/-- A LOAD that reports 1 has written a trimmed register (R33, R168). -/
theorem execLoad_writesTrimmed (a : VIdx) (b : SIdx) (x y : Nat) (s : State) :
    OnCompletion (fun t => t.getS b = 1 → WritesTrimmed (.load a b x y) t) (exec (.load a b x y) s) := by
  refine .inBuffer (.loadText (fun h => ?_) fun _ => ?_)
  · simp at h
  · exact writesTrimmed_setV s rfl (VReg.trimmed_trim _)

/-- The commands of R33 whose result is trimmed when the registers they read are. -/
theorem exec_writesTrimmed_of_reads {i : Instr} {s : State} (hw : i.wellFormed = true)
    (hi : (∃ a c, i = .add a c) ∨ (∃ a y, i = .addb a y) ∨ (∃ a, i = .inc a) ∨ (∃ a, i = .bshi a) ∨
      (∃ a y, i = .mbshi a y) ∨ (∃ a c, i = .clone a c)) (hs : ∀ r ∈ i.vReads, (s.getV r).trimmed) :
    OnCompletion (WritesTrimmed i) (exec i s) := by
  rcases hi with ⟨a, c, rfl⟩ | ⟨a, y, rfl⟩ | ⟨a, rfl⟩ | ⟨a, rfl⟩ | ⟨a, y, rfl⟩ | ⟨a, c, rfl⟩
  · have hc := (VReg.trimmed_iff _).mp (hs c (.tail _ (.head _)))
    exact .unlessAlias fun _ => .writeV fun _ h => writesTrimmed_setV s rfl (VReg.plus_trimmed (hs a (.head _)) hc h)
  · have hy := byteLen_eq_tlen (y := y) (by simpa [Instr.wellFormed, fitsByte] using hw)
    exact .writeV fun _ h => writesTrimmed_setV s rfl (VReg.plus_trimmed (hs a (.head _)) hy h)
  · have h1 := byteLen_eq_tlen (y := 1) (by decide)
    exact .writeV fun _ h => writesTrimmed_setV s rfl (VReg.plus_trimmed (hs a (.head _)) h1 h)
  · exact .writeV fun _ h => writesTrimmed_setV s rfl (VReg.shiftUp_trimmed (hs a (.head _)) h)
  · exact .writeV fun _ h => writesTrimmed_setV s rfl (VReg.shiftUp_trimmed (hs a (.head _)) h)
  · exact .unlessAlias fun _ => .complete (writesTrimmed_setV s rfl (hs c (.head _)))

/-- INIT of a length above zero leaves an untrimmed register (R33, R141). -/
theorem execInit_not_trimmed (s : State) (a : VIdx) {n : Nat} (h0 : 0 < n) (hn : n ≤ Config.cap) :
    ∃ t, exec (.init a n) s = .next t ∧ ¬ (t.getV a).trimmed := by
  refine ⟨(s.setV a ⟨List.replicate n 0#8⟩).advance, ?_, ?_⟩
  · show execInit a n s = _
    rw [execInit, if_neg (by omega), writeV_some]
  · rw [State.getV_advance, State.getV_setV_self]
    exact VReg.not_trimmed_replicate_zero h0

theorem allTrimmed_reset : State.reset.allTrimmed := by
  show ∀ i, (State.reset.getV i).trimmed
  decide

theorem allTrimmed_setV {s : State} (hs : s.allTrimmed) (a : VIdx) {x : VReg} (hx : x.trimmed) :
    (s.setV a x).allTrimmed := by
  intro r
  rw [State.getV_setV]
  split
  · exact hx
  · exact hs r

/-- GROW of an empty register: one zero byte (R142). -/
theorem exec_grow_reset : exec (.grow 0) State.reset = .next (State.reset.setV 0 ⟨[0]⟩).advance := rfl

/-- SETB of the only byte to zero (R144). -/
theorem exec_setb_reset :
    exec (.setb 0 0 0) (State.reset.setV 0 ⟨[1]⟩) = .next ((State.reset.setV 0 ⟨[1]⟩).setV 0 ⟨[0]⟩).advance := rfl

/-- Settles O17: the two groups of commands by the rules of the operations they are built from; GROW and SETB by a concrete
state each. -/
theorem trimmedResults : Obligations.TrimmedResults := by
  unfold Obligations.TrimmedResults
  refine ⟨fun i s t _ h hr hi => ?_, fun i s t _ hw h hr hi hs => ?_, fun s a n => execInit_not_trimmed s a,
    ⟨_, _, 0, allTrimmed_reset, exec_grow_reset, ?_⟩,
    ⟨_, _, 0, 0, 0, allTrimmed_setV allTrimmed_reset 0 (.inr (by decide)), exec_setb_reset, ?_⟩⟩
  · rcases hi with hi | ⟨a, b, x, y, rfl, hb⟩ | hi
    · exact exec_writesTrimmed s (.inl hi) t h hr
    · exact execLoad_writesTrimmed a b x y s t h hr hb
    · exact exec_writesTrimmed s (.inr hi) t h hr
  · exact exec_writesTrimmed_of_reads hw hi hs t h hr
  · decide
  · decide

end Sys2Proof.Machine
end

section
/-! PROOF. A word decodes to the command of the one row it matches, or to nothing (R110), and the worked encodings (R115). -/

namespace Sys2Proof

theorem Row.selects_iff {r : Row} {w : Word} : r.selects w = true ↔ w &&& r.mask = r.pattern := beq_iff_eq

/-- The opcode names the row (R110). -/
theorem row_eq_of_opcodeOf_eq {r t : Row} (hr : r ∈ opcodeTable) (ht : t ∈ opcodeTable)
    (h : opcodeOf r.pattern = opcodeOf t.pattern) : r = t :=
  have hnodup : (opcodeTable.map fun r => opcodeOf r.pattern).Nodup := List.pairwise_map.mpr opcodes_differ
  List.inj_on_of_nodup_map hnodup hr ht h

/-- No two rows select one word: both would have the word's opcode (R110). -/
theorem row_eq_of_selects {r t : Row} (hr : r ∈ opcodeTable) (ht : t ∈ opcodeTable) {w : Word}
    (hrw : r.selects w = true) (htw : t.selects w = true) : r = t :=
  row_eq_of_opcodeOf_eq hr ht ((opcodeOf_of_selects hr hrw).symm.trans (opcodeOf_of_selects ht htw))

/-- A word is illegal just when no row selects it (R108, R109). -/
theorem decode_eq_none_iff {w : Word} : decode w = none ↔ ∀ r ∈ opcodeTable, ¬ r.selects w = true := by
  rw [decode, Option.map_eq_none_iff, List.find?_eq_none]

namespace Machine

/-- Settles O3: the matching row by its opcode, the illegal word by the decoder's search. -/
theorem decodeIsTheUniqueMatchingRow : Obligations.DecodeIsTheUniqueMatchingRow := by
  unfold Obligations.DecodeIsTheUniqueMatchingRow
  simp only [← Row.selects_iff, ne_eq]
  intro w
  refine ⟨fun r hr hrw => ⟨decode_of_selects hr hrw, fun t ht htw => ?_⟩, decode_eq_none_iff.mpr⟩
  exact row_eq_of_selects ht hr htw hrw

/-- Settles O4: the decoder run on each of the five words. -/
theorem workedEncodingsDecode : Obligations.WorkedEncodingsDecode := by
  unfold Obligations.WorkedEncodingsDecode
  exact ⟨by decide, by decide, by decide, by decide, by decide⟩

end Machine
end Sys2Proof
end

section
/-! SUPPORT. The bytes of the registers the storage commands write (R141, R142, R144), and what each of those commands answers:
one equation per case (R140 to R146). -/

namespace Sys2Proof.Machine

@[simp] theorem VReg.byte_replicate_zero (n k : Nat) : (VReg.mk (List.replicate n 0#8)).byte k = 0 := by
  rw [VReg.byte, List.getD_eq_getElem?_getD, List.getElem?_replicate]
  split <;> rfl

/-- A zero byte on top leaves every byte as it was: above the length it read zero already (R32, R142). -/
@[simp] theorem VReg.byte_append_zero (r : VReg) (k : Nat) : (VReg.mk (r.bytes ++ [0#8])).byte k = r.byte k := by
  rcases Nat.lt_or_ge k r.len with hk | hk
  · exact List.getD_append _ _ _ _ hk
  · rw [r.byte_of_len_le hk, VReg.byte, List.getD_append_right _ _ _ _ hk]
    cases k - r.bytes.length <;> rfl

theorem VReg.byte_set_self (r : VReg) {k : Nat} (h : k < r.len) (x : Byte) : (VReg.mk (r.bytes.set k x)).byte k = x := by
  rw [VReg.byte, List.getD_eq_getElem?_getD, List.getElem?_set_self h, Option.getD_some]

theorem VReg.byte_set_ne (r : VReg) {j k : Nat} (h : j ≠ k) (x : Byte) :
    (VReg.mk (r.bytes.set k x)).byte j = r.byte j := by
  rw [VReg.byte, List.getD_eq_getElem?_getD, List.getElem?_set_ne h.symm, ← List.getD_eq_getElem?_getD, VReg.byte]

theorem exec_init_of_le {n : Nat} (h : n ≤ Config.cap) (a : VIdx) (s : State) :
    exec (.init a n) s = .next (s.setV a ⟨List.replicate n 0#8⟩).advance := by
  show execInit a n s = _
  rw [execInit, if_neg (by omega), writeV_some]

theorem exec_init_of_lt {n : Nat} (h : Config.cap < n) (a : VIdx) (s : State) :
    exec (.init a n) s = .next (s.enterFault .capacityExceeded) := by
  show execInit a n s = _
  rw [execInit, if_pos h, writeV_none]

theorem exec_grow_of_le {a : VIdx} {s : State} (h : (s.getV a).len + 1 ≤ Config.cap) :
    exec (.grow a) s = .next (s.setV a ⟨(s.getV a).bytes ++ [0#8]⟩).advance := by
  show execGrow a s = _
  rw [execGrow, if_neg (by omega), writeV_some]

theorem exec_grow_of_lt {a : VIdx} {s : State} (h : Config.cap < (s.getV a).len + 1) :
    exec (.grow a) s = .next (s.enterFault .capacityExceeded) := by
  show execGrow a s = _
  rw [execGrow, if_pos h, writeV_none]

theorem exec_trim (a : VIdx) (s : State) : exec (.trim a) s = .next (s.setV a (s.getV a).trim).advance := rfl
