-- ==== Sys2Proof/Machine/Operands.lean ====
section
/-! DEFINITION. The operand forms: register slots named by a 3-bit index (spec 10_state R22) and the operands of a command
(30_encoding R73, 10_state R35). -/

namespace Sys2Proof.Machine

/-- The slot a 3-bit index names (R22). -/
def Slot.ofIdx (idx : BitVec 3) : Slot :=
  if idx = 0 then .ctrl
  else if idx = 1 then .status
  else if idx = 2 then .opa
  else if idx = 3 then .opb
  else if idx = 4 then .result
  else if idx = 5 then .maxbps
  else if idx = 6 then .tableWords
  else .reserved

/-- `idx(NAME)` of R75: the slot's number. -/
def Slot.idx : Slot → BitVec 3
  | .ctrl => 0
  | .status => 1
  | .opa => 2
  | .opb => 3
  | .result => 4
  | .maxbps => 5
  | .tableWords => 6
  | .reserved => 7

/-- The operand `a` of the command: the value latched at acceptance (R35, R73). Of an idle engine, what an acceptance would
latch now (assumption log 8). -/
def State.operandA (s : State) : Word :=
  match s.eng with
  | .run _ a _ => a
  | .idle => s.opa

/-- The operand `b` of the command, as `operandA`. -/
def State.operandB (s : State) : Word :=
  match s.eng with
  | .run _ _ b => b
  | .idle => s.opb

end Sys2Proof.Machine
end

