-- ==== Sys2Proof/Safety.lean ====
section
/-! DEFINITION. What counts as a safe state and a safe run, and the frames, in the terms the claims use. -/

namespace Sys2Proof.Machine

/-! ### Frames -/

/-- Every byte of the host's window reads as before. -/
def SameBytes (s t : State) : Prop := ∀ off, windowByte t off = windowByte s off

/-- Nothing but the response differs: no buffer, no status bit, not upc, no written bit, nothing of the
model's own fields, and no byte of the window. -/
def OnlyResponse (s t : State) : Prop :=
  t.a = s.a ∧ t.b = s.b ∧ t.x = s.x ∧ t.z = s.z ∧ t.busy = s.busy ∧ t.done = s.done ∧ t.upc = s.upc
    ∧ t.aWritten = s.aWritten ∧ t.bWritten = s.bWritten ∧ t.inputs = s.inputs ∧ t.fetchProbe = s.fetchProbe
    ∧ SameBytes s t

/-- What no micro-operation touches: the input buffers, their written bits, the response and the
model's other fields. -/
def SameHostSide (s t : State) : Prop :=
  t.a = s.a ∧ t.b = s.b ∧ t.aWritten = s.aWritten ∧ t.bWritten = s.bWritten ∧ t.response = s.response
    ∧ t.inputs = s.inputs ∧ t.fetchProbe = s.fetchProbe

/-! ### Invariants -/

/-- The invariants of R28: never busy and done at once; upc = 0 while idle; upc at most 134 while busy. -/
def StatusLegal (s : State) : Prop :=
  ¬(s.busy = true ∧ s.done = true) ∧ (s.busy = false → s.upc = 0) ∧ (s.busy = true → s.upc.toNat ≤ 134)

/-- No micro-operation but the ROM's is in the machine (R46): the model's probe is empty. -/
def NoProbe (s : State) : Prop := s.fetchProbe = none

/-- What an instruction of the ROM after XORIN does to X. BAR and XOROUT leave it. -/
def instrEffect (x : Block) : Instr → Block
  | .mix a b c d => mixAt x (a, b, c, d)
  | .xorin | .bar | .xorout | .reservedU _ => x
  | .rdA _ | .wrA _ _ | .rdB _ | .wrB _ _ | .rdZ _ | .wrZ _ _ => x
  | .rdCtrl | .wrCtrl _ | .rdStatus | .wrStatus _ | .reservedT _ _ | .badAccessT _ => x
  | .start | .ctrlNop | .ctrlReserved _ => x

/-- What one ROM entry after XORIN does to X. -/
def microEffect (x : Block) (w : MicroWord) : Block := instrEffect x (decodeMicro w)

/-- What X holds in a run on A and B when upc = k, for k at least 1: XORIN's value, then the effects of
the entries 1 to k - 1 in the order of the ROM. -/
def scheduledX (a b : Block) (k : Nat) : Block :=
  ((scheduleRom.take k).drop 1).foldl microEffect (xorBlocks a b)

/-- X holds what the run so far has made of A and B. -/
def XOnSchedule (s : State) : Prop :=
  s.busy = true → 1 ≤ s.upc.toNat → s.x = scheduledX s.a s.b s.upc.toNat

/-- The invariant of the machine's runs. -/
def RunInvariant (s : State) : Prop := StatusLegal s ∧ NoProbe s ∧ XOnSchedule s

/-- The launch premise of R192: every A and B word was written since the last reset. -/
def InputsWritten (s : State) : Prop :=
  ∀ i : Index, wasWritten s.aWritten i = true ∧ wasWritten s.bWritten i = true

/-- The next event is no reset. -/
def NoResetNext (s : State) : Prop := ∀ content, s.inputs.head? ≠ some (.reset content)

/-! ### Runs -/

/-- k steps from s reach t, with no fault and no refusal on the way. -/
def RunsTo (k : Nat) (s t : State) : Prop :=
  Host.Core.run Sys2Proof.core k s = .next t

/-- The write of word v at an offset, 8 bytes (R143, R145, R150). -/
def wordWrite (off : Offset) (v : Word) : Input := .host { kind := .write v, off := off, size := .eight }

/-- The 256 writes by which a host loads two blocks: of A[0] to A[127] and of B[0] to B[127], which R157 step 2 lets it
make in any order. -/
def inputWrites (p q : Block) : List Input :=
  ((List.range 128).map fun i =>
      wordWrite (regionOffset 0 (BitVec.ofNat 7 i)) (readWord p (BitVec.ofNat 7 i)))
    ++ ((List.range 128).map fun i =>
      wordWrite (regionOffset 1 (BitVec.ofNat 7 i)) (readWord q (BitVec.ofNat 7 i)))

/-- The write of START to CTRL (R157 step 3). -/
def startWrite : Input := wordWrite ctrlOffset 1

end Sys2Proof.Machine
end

> _EXERCISE AIM_
Out of the data above, give again only the lines starting at the one holding "(30_encoding R73, 10_state R35). -/" and ending at the one holding "else if idx = 5 then .maxbps", unchanged.

> _RESPONSE AREA_
(30_encoding R73, 10_state R35). -/

namespace Sys2Proof.Machine

/-- The slot a 3-bit index names (R22). -/
def Slot.ofIdx (idx : BitVec 3) : Slot :=
  if idx = 0 then .ctrl
  else if idx = 1 then .status
  else if idx = 2 then .opa
  else if idx = 3 then .opb
  else if idx = 4 then .result
  else if idx = 5 then .maxbps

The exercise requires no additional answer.